Work order - In the data that follows, find the line with "def isExhausted (s"; transcribe it, every later line up to the one with "at once. -/", and that line as well, exactly and with no others.

##########

/-- The minor of a program under a major, and the ceiling it leaves (R289, R290), by the metadata it goes on from: that of the slot it
overwrites, or of the source of a copy; `none` where it does not decode. -/
def minorUnder (c : Option Cell) (lsa : Nat) (major : BitVec 64) (ceiling : Nat) : Nat × Nat :=
  match c with
  | none => (ceiling + 1, ceiling + 4096)
  | some c =>
    if c.lsa.toNat = lsa then
      let m := if c.major = major then c.minor.toNat + 1 else 0
      (m, if ceiling < m then ceiling + 4096 else ceiling)
    else (ceiling + 1, ceiling + 4096)

/-- The largest minor (R289). -/
abbrev minorMax : Nat := 0xFFFFF

/-- The sector is exhausted under a major (R289). -/
def exhausted (c : Option Cell) (lsa : Nat) (major : BitVec 64) (ceiling : Nat) : Bool :=
  decide (minorMax < (minorUnder c lsa major ceiling).1)

/-- A program of a sector takes the new major of a live re-key (R303). -/
def takesNew (r : Region) (k : Rekey) (c : Option Cell) (lsa : Nat) : Bool :=
  decide (lsa % regionSectors < k.parting) || (c.any fun c => decide (c.major = r.major)) || exhausted c lsa k.oldMajor k.oldCeiling

/-- What a program of the reserved area takes: the internal key, and the next internal program count as MAJOR and MINOR (R285). -/
def innerPlan (s : State) : SealPlan :=
  let n := s.sealing.internal.toNat + 1
  ⟨Config.internalKey, BitVec.ofNat 64 (n / 2 ^ 20), n % 2 ^ 20, false, 0⟩

/-- The metadata of a sector's place, as far as it decodes. -/
def storedMeta (s : State) (lsa : Nat) : Option Cell := if fget s.med.marks lsa = some true then none else some (cellAt s lsa)

/-- What a program of a sector takes now when it overwrites, or copies, the cell `c`; `none` where the region holds no key. A program
after a re-key under the new major that finds the old one stored takes minor 0 (case 3 of R289). -/
def sealPlanAt (s : State) (lsa : Nat) (c : Option Cell) : Option SealPlan :=
  if isInner lsa then some (innerPlan s) else
  let r := regionAt s (lsaRegion lsa)
  let now : Option SealPlan :=
    (slotKey s r.slot).map fun key =>
      let m := minorUnder c lsa r.major r.ceiling
      ⟨key, r.major, m.1, false, m.2⟩
  match r.rekey with
  | none => now
  | some k =>
    if takesNew r k c lsa then now
    else (slotKey s (some k.oldSlot)).map fun key =>
      let m := minorUnder c lsa k.oldMajor k.oldCeiling
      ⟨key, k.oldMajor, m.1, true, m.2⟩

/-- What a program of a sector at its own place takes now. -/
def sealPlan (s : State) (lsa : Nat) : Option SealPlan := sealPlanAt s lsa (storedMeta s lsa)

/-- A program of a sector would need a minor that does not exist (R289). -/
def isExhausted (s : State) (lsa : Nat) : Bool := (sealPlan s lsa).any fun p => decide (minorMax < p.minor)

/-- A region is scheduled for a forced re-key; each trigger is reported (R291). -/
def forceRekey (s : State) (r : Nat) : State :=
  evt (raise (modRegion s r fun x => { x with forcedWait := true }) Reg.SEAL_INT_STATUS 4) Ev.SEAL_MINOR_FORCE noInst 0
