-- ==== Sys2Proof/Machine/LkeOps.lean ====
section
/-! DEFINITION. Shared operations of the lookup engines: profiles, searches, leaves, and firmware's writes of whole sectors (chapter
8). -/

namespace Sys2Proof.Machine

/-! ### Whole sectors written by firmware (R243, R250, R279) -/

/-- A whole sector of plaintext enters the kerf buffer as a WR256 would leave it; `aged` makes it eligible for drain at once. -/
def putSector (s : State) (lsa : Nat) (d : Sector) (aged : Bool) : State :=
  let s := if isMarked s lsa then clearMark s lsa else s
  let slot := (slotAt s lsa).getD (Slot.blank .clean)
  let s := if slot.charged then countJoin s else makeRoom s
  let fresh := decide (slot.state ≠ .dirty) && decide (slot.state ≠ .draining)
  let slot' : Slot := { slot with
    data := d
    ecc := .good
    state := if slot.state = .draining then .draining else .dirty
    rewritten := slot.rewritten || decide (slot.state = .draining)
    stamp := if fresh then nextStamp s else slot.stamp
    aged := aged || (!fresh && slot.aged)
    used := nextStamp s }
  notePeak (cacheWrite (takeStamp (putSlot s lsa slot')) lsa d)

/-- A region's bit is asked for if it is clear (R144). -/
def askBitmap (s : State) (r : Nat) : State :=
  if s.krf.bitmap.contains r ∨ s.krf.bitmapAsk.contains r then s
  else { s with krf := { s.krf with bitmapAsk := s.krf.bitmapAsk ++ [r] } }

/-- A whole sector is to be written by firmware, or by a record of the mate: it is admitted where the slot is charged already; else it waits
for a slot and charge in the line, and holds them while it waits for the region's bit (R142, R144). -/
def admitSector (s : State) (w : Waiter) (lsa : Nat) : Bool × State :=
  if (slotAt s lsa).any fun x => decide (x.state = .fetching) then (false, s)
  else if (slotAt s lsa).any Slot.charged then (true, ungrant s w)
  else if !holdsGrant s w ∧ !(mayReserve s 256 ∧ slotFree s) then (false, joinLine s w)
  else if s.krf.bitmap.contains (lsaRegion lsa) then (true, ungrant s w)
  else (false, askBitmap (grantCharge s w 256) (lsaRegion lsa))

/-! ### Tables and profiles (R231 to R239) -/

/-- Byte i of a profile. -/
def profByte (p : BitVec 512) (i : Nat) : Nat := (byteOf p i).toNat

/-- A profile step (R238). -/
structure ProfStep where
  table    : Nat
  cond     : Nat
  vrfSrc   : Nat
  chain    : Bool
  missZero : Bool
  chainSrc : Nat
  condSrc  : Nat
  keyOff   : Nat
  keyBytes : Nat
  vrfOff   : Nat
  deriving DecidableEq, Repr

/-- Step s of a profile. -/
def profStep (p : BitVec 512) (k : Nat) : ProfStep :=
  let b (i : Nat) : Nat := profByte p (16 + 12 * k + i)
  { table := b 0, cond := b 1 % 4, vrfSrc := b 1 / 4 % 4, chain := b 1 / 16 % 2 == 1, missZero := b 1 / 32 % 2 == 1,
    chainSrc := b 2 % 4, condSrc := b 2 / 4 % 4, keyOff := b 4 + 256 * b 5, keyBytes := b 6, vrfOff := b 8 + 256 * b 9 }
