-- ==== Sys2Proof/Machine/MbxRun.lean ====
section
/-! DEFINITION. The performance of mailbox commands, by opcode (R342 to R350), and what every command of the block lets go on. -/

namespace Sys2Proof.Machine

/-- The command a mailbox has captured is performed. `flash`: what the SPI flash does, for FW_TO_SPI. -/
def mbxPerform (s : State) (m : Mbx) (flash : Bool) : MbxOut × State :=
  let req := mbxReq s m
  match mbxOp s m with
  | 0x0000 => opDevInfo s req
  | 0x0001 => opDevEcho s req
  | 0x0010 => opRegionGet s req
  | 0x0011 => opRegionSet s req
  | 0x0012 => opRegionRecreate s m req
  | 0x0020 => opForceFail s req
  | 0x0100 => opTblCreate s req
  | 0x0101 => opTblDelete s req
  | 0x0102 => opTblUpdate s m req
  | 0x0103 => opTblCommit s m req
  | 0x0104 => opTblAbort s req
  | 0x0105 => opTblQuery s req
  | 0x0106 => opTblInfo s req
  | 0x0107 => opProfileSet s req
  | 0x0108 => opProfileGet s req
  | 0x0200 => opPoolSet s req
  | 0x0201 => opPoolInfo s req
  | 0x0202 => opQueueSet s m req
  | 0x0203 => opQueueGet s req
  | 0x0208 => opCntClear s m req
  | 0x0209 => opCntInfo s req
  | 0x0300 => opDevkeyInstall s req
  | 0x0301 => opDevkeyZeroise s req
  | 0x0302 => opKeyLoad s req
  | 0x0303 => opKeyBind s req
  | 0x0304 => opKeyChange s m req
  | 0x0305 => opKeyUnbind s m req
  | 0x0306 => opKeyRetire s m req
  | 0x0307 => opKeyInfo s req
  | 0x0400 => opPstInfo s req
  | 0x0401 => opPstRead s req
  | 0x0402 => opPstWrite s req
  | 0x0403 => opPstPassword s req
  | 0x0404 => opPstCtrRead s req
  | 0x0405 => opPstCtrInc s req
  | 0x0500 => opEvtFreeze s req
  | 0x0501 => opEvtThaw s req
  | 0x0502 => opEvtRead s req
  | 0x0503 => opEvtClear s req
  | 0x0504 => opEvtLimitSet s req
  | 0x0505 => opEvtLimitGet s req
  | 0x0600 => opMirPair s req
  | 0x0601 => opMirUnpair s req
  | 0x0602 => opMirPromote s req
  | 0x0603 => opMirSak s req
  | 0x0604 => opMirSakClear s req
  | 0x0605 => opMirInfo s req
  | 0x0606 => opMirReseed s req
  | 0x0700 => opDumpInfo s req
  | 0x0701 => opDumpRead s req
  | 0x0702 => opDumpRelease s req
  | 0x0800 => opFwInfo s req
  | 0x0801 => opFwWrite s req
  | 0x0802 => opFwActivate s req
  | 0x0803 => opFwConfirm s req
  | 0x0804 => opFwRollback s req
  | 0x0805 => opFwToSpi s m req flash
  | 0x0900 => opCalGet s req
  | 0x0901 => opCalSet s req
  | 0x0A00 => opPwrInfo s req
  | 0x0A01 => opPwrLtrSet s req
  | 0x0A02 => opThmSet s req
  | 0x0A03 => opHsOppSet s m req
  | _ => (.fin 2 0 [], s)

/-- A captured command that has not begun is checked and performed, unless it must wait for an earlier one on the same object or for a
change of operating point (R342, R345, R346, R416). -/
def mbxTry (s : State) (m : Mbx) (flash : Bool) : State :=
  if (s.mbx[m]).state ≠ .busy ∨ !(s.mbx[m]).waits ∨ (s.clk.move.isSome ∧ mbxOp s m ≠ 0x0A03) then s
  else match mbxGate s (mbxOp s m), mbxBar s m with
    | some code, _ => mbxFinish s m code 0 []
    | none, some code => mbxFinish s m code 0 []
    | none, none =>
      if mbxBlocked s m then s
      else mbxSettle m (mbxPerform s m flash)

/-- Commands that wait are tried again, in the order of their GO writes; the flash of a copy that waited is a free bit. -/
def mbxRetry (s : State) : State :=
  let ms := sortBy (fun a b => decide ((s.mbx[a]).order ≤ (s.mbx[b]).order))
    ((List.finRange 8).filter fun m => decide ((s.mbx[m]).state = .busy) && (s.mbx[m]).waits)
  ms.foldl (fun s m => if mbxOp s m = 0x0805 then mbxTry (freeNext s) m ((freeNow s).getLsbD 0) else mbxTry s m false) s

/-- A change of a field that REGION_STATE reports is told on every port with a session (R314). -/
def tellRule (s : State) : State :=
  if !anySession s then s else
  let b := stateBody s
  if s.mir.told = some b then s else
  let s := [(0 : Fin 2), 1].foldl (fun s n => if (s.mir.ports[n]).session then sendNote s n (.regionState b) else s) s
  { s with mir := { s.mir with told := some b } }

/-- The sectors of the ring that the recorder has changed are programmed, each in its two copies, sealed (R227, R285, R383); below −58 °C
they wait (R207). -/
def ringRule (s : State) : State :=
  if s.thm.coldHold then s
  else s.evr.toSeal.foldl (fun s n => saveBytes s (.ring n) (ringBytes s n)) (modEvr s fun e => { e with toSeal := [] })

/-- Seeds are asked for of every region that can be rebuilt from the peer and for which none has been (R331). -/
def seedRule (s : State) : State :=
  if s.mir.pairId.isNone then s else
  askSeeds s ((mirroredRegions s).filter fun r => seedable s r && (mirRegion s r).seedIn.isNone && !(mirRegion s r).asked)

/-- The blank of a region that a mailbox re-creates has failed again: the command ends, as if aborted (R352). -/
def recreateRule (s : State) : State :=
  (List.finRange 8).foldl (fun s m =>
    let r := leAt (mbxReq s m) 0 2
    if recreating s r = some m ∧ !(s.sealing.erasing.any fun j => decide (j.why = .recreate m)) ∧
        !(s.med.reqs.any fun q => inRegion r q.lsa.toNat && decide (q.purpose = .rebuild)) then endRecreate s m r true
    else s) s

/-- A port whose receiver has discarded a record asks for it again, once it can take it (R318). -/
def nakRule (s : State) : State :=
  [(0 : Fin 2), 1].foldl (fun s n =>
    let x := s.mir.ports[n]
    if x.nakDue ∧ x.session ∧ s.glb.state.serves then sendNote (modMir s n fun x => { x with nakDue := false }) n .nak else s) s

/-- Once a command's effect is in place, everything it lets go on goes on. Nothing does while the core is in reset. -/
def settle (s : State) : State :=
  if !coreUp s then s else
  let s := settlePorts (lossRule s)
  let s := if s.glb.state.serves ∧ staged s then nakRule (applyRecords (runErases s)) else s
  saveRule (sweepRule (queueBitRule (poolLowRule (ringRule (blockRules (captureRule (tellRule (settlePorts (nextSeed (nextSeed (mbxRetry (seedRule (recreateRule s))) 0) 1)))))))))

end Sys2Proof.Machine
end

##########

Exercise answer -
def isExhausted (s : State) (lsa : Nat) : Bool := (sealPlan s lsa).any fun p => decide (minorMax < p.minor)

/-- A region is scheduled for a forced re-key; each trigger is reported (R291). -/
def forceRekey (s : State) (r : Nat) : State :=
  evt (raise (modRegion s r fun x => { x with forcedWait := true }) Reg.SEAL_INT_STATUS 4) Ev.SEAL_MINOR_FORCE noInst 0
-- ==== Sys2Proof/Machine/LkeOps.lean ====
section
/-! DEFINITION. Shared operations of the lookup engines: profiles, searches, leaves, and firmware's writes of whole sectors (chapter
8). -/

namespace Sys2Proof.Machine

/-! ### Whole sectors written by firmware (R243, R250, R279) -/

/-- A whole sector of plaintext enters the kerf buffer as a WR256 would leave it; `aged` makes it eligible for drain at once. -/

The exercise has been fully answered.